▶ WHAT TO WORK ON: Word for word, transcribe the data below from the line with "value : AttrValue" to the line with "R289; log 1). -/", keeping both of those lines.

Records contained in a dataset
== == ==

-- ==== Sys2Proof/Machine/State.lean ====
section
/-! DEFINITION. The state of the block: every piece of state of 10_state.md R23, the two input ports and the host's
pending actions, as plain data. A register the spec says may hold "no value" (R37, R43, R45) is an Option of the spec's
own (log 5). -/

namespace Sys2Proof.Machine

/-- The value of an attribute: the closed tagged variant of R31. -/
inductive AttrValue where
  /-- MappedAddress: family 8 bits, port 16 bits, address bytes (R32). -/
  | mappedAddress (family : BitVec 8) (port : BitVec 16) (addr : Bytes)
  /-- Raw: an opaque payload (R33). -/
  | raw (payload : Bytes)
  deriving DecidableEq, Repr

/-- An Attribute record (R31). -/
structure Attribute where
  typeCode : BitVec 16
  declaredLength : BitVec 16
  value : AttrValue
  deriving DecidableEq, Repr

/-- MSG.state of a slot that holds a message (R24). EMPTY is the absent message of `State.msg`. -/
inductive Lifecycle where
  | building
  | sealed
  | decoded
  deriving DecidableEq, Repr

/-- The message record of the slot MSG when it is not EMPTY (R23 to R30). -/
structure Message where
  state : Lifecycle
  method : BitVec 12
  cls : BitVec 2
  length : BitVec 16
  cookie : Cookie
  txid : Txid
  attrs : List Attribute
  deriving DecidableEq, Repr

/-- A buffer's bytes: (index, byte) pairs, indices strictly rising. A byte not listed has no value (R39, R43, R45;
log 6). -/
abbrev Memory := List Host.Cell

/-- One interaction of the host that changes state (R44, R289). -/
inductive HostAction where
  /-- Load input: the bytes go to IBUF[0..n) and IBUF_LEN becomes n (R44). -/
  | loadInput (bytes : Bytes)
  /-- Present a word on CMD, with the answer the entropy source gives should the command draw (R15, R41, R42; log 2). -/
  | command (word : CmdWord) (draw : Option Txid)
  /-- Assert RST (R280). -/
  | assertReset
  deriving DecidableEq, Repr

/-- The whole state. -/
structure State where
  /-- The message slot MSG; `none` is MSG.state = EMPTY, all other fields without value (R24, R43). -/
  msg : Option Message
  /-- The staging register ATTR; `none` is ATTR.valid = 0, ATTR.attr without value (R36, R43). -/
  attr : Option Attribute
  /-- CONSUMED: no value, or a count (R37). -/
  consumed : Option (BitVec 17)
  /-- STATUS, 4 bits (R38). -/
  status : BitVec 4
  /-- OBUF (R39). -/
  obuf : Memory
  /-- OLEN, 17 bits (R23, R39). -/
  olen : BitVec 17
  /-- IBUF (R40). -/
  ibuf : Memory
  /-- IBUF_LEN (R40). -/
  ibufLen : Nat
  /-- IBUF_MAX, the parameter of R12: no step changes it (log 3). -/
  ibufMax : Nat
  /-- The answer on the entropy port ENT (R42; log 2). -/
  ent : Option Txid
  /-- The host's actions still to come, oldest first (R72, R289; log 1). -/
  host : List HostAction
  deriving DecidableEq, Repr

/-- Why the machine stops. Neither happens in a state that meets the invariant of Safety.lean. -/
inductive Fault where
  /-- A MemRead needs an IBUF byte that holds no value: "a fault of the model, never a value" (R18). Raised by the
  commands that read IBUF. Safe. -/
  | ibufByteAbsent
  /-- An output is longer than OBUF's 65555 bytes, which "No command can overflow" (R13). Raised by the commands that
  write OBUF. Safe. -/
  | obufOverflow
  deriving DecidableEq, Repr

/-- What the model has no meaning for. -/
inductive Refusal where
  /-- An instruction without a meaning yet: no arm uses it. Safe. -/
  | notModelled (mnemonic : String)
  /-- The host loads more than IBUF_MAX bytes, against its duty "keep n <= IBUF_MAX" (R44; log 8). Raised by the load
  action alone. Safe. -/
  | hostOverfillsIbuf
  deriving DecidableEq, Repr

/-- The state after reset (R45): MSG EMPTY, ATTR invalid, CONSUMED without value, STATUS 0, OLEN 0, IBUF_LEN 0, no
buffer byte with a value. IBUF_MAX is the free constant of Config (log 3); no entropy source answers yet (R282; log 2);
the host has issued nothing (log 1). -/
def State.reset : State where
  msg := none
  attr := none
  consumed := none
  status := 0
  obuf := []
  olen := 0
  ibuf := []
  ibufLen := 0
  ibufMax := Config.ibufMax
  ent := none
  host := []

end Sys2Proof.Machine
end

== == ==

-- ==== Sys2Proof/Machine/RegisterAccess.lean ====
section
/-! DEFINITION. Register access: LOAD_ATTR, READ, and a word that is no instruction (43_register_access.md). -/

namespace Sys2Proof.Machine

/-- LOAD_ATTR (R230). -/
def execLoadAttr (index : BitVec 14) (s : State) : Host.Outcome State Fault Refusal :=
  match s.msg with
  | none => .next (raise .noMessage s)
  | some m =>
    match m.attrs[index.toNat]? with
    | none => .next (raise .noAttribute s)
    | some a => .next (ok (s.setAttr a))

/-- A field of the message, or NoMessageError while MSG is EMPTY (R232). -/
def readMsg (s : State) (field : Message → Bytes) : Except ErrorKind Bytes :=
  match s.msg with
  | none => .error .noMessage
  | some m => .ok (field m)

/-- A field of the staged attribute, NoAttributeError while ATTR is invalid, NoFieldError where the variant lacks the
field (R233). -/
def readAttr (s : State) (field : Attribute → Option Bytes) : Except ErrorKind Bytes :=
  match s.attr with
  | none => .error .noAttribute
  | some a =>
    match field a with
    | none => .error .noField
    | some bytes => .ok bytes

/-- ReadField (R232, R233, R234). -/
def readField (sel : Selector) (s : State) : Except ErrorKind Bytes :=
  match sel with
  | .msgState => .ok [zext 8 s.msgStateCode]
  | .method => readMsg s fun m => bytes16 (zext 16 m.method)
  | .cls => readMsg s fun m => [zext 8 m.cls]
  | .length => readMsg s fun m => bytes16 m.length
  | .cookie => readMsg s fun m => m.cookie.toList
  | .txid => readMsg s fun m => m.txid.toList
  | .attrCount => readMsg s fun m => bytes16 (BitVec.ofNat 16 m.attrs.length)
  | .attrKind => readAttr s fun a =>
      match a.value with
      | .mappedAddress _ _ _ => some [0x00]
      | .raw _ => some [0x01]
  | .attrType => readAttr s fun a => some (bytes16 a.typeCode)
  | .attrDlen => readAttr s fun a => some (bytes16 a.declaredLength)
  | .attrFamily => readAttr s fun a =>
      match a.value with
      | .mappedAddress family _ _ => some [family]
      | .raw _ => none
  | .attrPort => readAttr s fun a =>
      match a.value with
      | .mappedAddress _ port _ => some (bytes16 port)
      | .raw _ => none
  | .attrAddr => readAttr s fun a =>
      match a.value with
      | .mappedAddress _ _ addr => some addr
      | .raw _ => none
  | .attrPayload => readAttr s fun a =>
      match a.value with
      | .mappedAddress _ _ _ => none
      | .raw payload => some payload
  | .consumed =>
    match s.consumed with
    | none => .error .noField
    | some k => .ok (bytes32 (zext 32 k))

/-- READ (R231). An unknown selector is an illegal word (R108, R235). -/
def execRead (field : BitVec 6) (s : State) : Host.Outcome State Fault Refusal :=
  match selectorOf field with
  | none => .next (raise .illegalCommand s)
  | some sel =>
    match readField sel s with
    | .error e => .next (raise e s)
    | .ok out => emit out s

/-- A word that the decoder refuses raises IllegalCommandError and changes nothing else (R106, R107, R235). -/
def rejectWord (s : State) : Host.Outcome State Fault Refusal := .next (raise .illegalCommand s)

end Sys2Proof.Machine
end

== == ==

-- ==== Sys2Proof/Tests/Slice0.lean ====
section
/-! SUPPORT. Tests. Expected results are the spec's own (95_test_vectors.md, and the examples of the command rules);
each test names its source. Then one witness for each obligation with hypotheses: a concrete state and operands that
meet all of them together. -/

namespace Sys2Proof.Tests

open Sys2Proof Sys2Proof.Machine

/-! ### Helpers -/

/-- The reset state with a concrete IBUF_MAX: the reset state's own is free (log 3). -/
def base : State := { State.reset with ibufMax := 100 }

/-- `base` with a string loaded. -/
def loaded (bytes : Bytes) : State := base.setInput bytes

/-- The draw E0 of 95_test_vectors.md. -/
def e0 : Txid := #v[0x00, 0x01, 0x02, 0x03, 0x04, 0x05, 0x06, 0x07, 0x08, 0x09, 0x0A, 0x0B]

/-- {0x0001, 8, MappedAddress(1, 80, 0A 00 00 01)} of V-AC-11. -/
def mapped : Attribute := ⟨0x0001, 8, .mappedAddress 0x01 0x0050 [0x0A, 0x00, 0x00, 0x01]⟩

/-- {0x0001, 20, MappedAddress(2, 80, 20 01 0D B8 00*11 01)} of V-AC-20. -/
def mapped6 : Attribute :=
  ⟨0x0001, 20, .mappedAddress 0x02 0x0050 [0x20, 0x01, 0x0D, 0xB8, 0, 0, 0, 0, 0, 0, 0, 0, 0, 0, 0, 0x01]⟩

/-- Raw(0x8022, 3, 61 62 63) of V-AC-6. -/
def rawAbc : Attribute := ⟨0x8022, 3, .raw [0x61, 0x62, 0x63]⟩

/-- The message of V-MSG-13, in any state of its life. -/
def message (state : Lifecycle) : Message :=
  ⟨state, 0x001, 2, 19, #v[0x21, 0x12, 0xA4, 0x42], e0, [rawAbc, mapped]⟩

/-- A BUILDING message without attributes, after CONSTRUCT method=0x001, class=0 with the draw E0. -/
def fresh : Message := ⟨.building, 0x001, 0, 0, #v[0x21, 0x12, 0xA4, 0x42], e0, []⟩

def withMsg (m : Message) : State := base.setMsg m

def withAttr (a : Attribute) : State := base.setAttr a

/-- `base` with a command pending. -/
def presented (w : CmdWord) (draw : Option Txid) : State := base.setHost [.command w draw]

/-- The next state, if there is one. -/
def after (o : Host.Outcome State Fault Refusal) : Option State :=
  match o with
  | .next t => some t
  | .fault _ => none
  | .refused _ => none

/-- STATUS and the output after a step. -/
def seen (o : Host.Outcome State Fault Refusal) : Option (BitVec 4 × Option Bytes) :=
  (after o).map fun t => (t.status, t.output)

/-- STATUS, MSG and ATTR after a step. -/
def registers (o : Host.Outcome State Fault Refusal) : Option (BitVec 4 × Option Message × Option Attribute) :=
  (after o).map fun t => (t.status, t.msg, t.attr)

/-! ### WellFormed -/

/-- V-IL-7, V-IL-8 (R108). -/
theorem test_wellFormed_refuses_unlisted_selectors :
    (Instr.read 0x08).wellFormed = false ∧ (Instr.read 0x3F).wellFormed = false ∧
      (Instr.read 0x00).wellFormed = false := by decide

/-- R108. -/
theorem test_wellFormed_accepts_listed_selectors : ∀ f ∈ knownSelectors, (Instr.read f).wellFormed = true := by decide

== == ==

▶ PROBLEM SOLUTION:
  value : AttrValue
  deriving DecidableEq, Repr

/-- MSG.state of a slot that holds a message (R24). EMPTY is the absent message of `State.msg`. -/
inductive Lifecycle where
  | building
  | sealed
  | decoded
  deriving DecidableEq, Repr

/-- The message record of the slot MSG when it is not EMPTY (R23 to R30). -/
structure Message where
  state : Lifecycle
  method : BitVec 12
  cls : BitVec 2
  length : BitVec 16
  cookie : Cookie
  txid : Txid
  attrs : List Attribute
  deriving DecidableEq, Repr

/-- A buffer's bytes: (index, byte) pairs, indices strictly rising. A byte not listed has no value (R39, R43, R45;
log 6). -/
abbrev Memory := List Host.Cell

/-- One interaction of the host that changes state (R44, R289). -/
inductive HostAction where
  /-- Load input: the bytes go to IBUF[0..n) and IBUF_LEN becomes n (R44). -/
  | loadInput (bytes : Bytes)
  /-- Present a word on CMD, with the answer the entropy source gives should the command draw (R15, R41, R42; log 2). -/
  | command (word : CmdWord) (draw : Option Txid)
  /-- Assert RST (R280). -/
  | assertReset
  deriving DecidableEq, Repr

/-- The whole state. -/
structure State where
  /-- The message slot MSG; `none` is MSG.state = EMPTY, all other fields without value (R24, R43). -/
  msg : Option Message
  /-- The staging register ATTR; `none` is ATTR.valid = 0, ATTR.attr without value (R36, R43). -/
  attr : Option Attribute
  /-- CONSUMED: no value, or a count (R37). -/
  consumed : Option (BitVec 17)
  /-- STATUS, 4 bits (R38). -/
  status : BitVec 4
  /-- OBUF (R39). -/
  obuf : Memory
  /-- OLEN, 17 bits (R23, R39). -/
  olen : BitVec 17
  /-- IBUF (R40). -/
  ibuf : Memory
  /-- IBUF_LEN (R40). -/
  ibufLen : Nat
  /-- IBUF_MAX, the parameter of R12: no step changes it (log 3). -/
  ibufMax : Nat
  /-- The answer on the entropy port ENT (R42; log 2). -/
  ent : Option Txid
  /-- The host's actions still to come, oldest first (R72, R289; log 1). -/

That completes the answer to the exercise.